#1 - Be FAIR (Enough)

Originally published in 2016, the FAIR principles were conceived for research data management(1). On a general level, they provide the right paradigm for SAs(2) development because they directly address long-standing challenges. They overcome barriers to discovery and reuse by replacing imprecise metadata and fragmented practices with a structured approach that supports both humans and machines. By making SAs easier to locate and apply, FAIR guidelines reduce development costs and efforts while enhancing the quality of semantic resources. They also bring consistency and clarity to metadata descriptions across platforms and communities, addressing the problem of scattered and inconsistently described artifacts. Beyond technical efficiency, FAIR principles strengthen scientific progress by enabling greater interoperability and data reuse across disciplines, aligning with initiatives like the Research Data Alliance that emphasize barrier-free data sharing. In doing so, FAIR principles ensure that SAs remain useful, interoperable, and sustainable over time.

Wilkinson, M. D., et al. (2016). The FAIR Guiding Principles for Scientific Data Management and Stewardship. Scientific Data, 3 1–9. https://doi.org/10.1038/sdata.2016.18.
Semantic artefacts (SAs) comprise ontologies, thesauri, metadata standards, and any resources that sit at the crossroads of these categories. The term Heritage Semantic Artefact (HSA) is used here to denote those SAs that are specifically developed for the Heritage domain.

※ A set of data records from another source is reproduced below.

-- ==== Sys2Proof/Machine/Fields.lean ====
section
/-!
DEFINITION. The named fields of the register maps: REGISTER_FIELD, with the register's indexes as arguments, is the field's
place (BAR0 offset, highest and lowest bit), from the same maps as RegTable.
-/
namespace Sys2Proof.Machine.Reg
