/-- The ring controller beside its registers.  As master: base index of the next frame and of the last one sent, run time of
its departure, ports its copies left on and have returned on, stations with a valid answer in it and their ACK bytes,
set-mode courses in it and those committed by it, station count of the last SCAN, stations found, the state to take from
the next frame, turning stations, the frame that is leaving with the instants at which its blocks leave, stations.  As station: CYCLE of the last frame, kept items, IN snapshot, next apply
instant (2^−16 ns) with its CYCLE and committed tags, CYCLE in which a tag was acknowledged, SAFE, MISSED, APPLY_FAIL, run
time of the last valid frame, the block sizes and upstream link delay adopted at SCAN.  In ROLE 3: CYCLEs registered, base index up to which they were checked. -/
structure YulSt where
  next : Nat
  sent : Option Nat
  sentAt : Nat
  ports : List Nat
  back : List Nat
  answered : List Nat
  acks : List (Nat × Nat)
  tags : List RingTag
  committed : List RingTag
  scanCnt : Option Nat
  found : Nat
  toLine : Option Bool
  turners : List Nat
  leaving : Option (RingFrame × List Nat)
  stn : List StnSt
  cyc : Option Nat
  kept : List KeptTag
  snap : List Byte
  applyAt : Option (Nat × Nat × Nat)
  ackedIn : Option Nat
  safe : Bool
  missed : Bool
  applyFail : Bool
  validAt : Nat
  staOut : Nat
  staIn : Nat
  staLink : Nat
  seen : List Nat
  checked : Nat
  deriving DecidableEq, Repr

/-- A published dataset beside its registers: stNum, time word (2^−16 ns) and members of the frame being repeated, run time of
the next frame and the interval in ms that ends then, deferred first frames with the same (R535), oldest first. -/
structure GpSt where
  st : Nat
  tw : Nat
  members : Nat
  next : Option Nat
  interval : Nat
  deferred : List (Nat × Nat × Nat)
  deriving DecidableEq, Repr

/-- A subscription beside its registers: run time of the last accepted frame, its timeAllowedToLive in ms, stNum, sqNum. -/
structure GsSt where
  at_ : Nat
  ttl : Nat
  st : Nat
  sq : Nat
  heard : Bool
  deriving DecidableEq, Repr

/-- A duplicate-table entry (R495): source, sequence number, run time. -/
structure DupEnt where
  mac : Nat
  seq : Nat
  at_ : Nat
  deriving DecidableEq, Repr

/-- A frame that waits at a port (R497): priority, fc in which it became ready, dataset for the order of R498, the frame, its LAN
identifier (1 A, 2 B, 3 an HSR tag) and sequence number (R494), the identifier of the stamp it asks for (R511). -/
structure TxWait where
  prio : Nat
  fc : Nat
  k : Nat
  what : TxFrame
  tag : Option (Nat × Nat)
  stamp : Option Nat
  deriving DecidableEq, Repr

/-- A port as it transmits (R497): frames that wait in the order they came, the frame being transmitted with the instant of the
oscillator's scale at which it ends and the stamp it took. -/
structure PortTx where
  wait : List TxWait
  cur : Option (TxWait × Nat × Option TxStamp)
  deriving DecidableEq, Repr

/-- The station ports beside their registers: datasets, subscriptions, index of the next sample published per stream,
subscribed streams' next expected sample index, duplicate table (oldest first), run time of the last supervision frame, the
ports as they transmit, the next sequence number of R494. -/
structure EthSt where
  gp : List GpSt
  gs : List GsSt
  svp : List Nat
  svs : List (Option Nat)
  dup : List DupEnt
  superv : Nat
  ptx : List PortTx
  redSeq : Nat
  deriving DecidableEq, Repr

/-! ### Pair (20) -/

/-- A commit record that waits for its partner record (R629): time word, values, run time. -/
structure PairRec where
  tw : Nat
  values : List Nat
  at_ : Nat
  deriving DecidableEq, Repr

/-- A refire agreed between the modules (R625): slot, configuration stamp, T_r in 2^−16 ns, whether this module started it,
whether it was refired here, and what the partner's first heartbeat after T_r tells of its own refire. -/
structure PairRefire where
  slot : Nat
  stamp : Nat
  at_ : Nat
  mine : Bool
  done : Bool
  partner : Option Bool
  deriving DecidableEq, Repr

/-- The WYT unit beside its registers: run times of the last heartbeat and of READY, whether its loss has expired, consecutive
heartbeats with stamps equal, with stamps differing, from the same side; whether a frame of another ring master was registered
since READY; standing courses set since the last heartbeat sent, those awaiting the partner's report with their run times;
commit records own and received; base and L0 of R630; the refire in progress, the partner's REFIRING flag and stamp, run time
since which neither is refiring; heartbeat index last sent, whether one came since, frames sent (R612). -/
structure WytSt where
  hbAt : Option Nat
  readyAt : Nat
  same : Nat
  differ : Nat
  sameSide : Nat
  ringHeard : Bool
  tripf : Nat
  trips : List (Nat × Nat)
  own : List PairRec
  theirs : List PairRec
  base : Option (List Int × List Nat)
  refire : Option PairRefire
  pRefiring : Bool
  pStamp : Nat
  calmAt : Option Nat
  hbIdx : Nat
  hbSeen : Bool
  lost : Bool
  frames : Nat
  deriving DecidableEq, Repr

/-! ### Power and units (19) -/

/-- State of a unit or part, R587. -/
inductive PartState where
  | off | waiting | starting | on | stopping | shed
  deriving DecidableEq, Repr

/-- A unit, or a part that starts in its own slot (R686), under its SEC_ID. -/
structure Part where
  id : Nat
  st : PartState
  since : Nat
  conf : Bool
  refire : Bool
  shedAfter : Bool
  heldEnable : Option Nat
  failed : Bool
  deriving DecidableEq, Repr

/-- What a running end sequence leads to (R592, R602, R603, R607). -/
inductive EndCause where
  | ride | cold | standby
  deriving DecidableEq, Repr

/-- The power unit beside its registers. -/
structure PwrSt where
  parts : List Part
  vinGoodAt : Nat
  lostAt : Nat
  rideStart : Nat
  lowest : Nat
  nextSlot : Nat
  slotShift : Nat
  endSeq : Option EndCause
  unpowered : Bool
  standby : Bool
  clockPending : Option Nat
  heldReset : Option (Bool × Nat)
  heldSince : Nat
  sampleAt : Nat
  warmBusy : Bool
  lastStart : Nat
  lastReady : Nat
  rtcSec : Nat
  rtcSub : Nat
  rtcValid : Bool
  lastCharge : Nat
  vbatAt : Option Nat
  deriving DecidableEq, Repr

/-! ### Kiln (04) -/

/-- A fired section (R124, R131): SEC_ID, its source (user image or F), its state, the step-6 error, its SEC_DIGEST
(of a user section), its flags and its body. -/
structure Section where
  id : Nat
  src : Nat
  st : Nat
  err : Nat
  digest : Nat
  flags : Nat
  fmt : Nat
  body : List Byte
  deriving DecidableEq, Repr

/-- A journal entry of R142; tw in 2^−16 ns. -/
structure JEntry where
  secId : Nat
  vidx : Nat
  value : Nat
  digest : Nat
  tw : Nat
  level : Nat
  cls : Nat
  pending : Bool
  deriving DecidableEq, Repr

/-- A KLN operation in progress (R138): a STORE to a slot; a REFIRE from a slot, with the interface (2: the partner) and the
level it was commanded with. -/
inductive KlnOp where
  | store (slot : Nat)
  | refire (slot ifc level : Nat)
  deriving DecidableEq, Repr

/-- The block of a feeder's elements under R135: since when, until the listed sections are READY. -/
structure FeederBlock where
  feeder : Nat
  since : Nat
  secs : List Nat
  deriving DecidableEq, Repr

/-- The kiln unit beside its registers: the image slots U0 and U1, the OTP key slots, the fired configuration, the patch
journal, the staged copy of a STORE in progress, the register words the fired image gave and those of the one before a refire. -/
structure KlnSt where
  u0 : List Host.Cell
  u1 : List Host.Cell
  otpProg : Nat
  otpRev : Nat
  fired : Nat
  firedDigest : Nat
  firedKey : Nat
  secs : List Section
  journal : List JEntry
  op : Option KlnOp
  staged : List Byte
  image : List (Nat × Word)
  imageOld : List (Nat × Word)
  refiring : List Nat
  blocks : List FeederBlock
  digestOp : Option Nat
  digestEng : Option Nat
  keptOp : Option Nat
  keptEng : Option Nat
  deriving DecidableEq, Repr

/-! ### Samples, grids (R11, R58–R60) and protection (09, 10) -/

/-- A sample word (R11): its signed value, dye and four flags. -/
structure Sample where
  value : Int
  dye : Nat
  uns : Bool
  ovr : Bool
  sub : Bool
  stale : Bool
  deriving DecidableEq, Repr

/-- A grid sample of a slot: index within its cycle, cycle, crossing time in 2^−16 ns, angle word, epoch, tracker state, and
the sample of each input under its key (local channel n: n; ring stream i: 0x10000 + i; SV stream i: 0x20000 + i). -/
structure GSample where
  k : Nat
  cycle : Nat
  tw : Nat
  angle : Nat
  epoch : Nat
  trk : Nat
  vals : List (Nat × Sample)
  deriving DecidableEq, Repr

/-- A phasor without the factor √2 of R277: real and imaginary part on the pin scale, and its flags. -/
structure Phasor where
  re : Rat
  im : Rat
  uns : Bool
  ovr : Bool
  sub : Bool
  stale : Bool
  deriving DecidableEq, Repr

/-- One phase of an element, or its one quantity: pickup, accumulator (R287), time held in reset in ms (R288), consecutive
updates (R299, R300), the last settled M (R309), the latched direction (R295). -/
structure Lane where
  pu : Bool
  acc : Nat
  rst : Rat
  cnt : Nat
  m : Rat
  fwd : Bool
  rev : Bool
  mem : Bool
  deriving DecidableEq, Repr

Read on below for a deeper look at FAIR data and the tools that support it. RADIOSA encourages the adoption of FAIR (Enough) practices while also highlighting the limitations and potential pitfalls that arise when applying FAIR guidelines in the Heritage sector.

What Are FAIR Principles?

The FAIR guidelines or principles define four key characteristics for digital research data:

Findability – Data should be easy to discover, with persistent identifiers and rich metadata.
Accessibility – Data must be retrievable by standardized protocols and remain available over time.
Interoperability – Data should use shared vocabularies and formats, enabling seamless integration.
Reusability – Data must carry clear licenses, provenance, and metadata that support reuse.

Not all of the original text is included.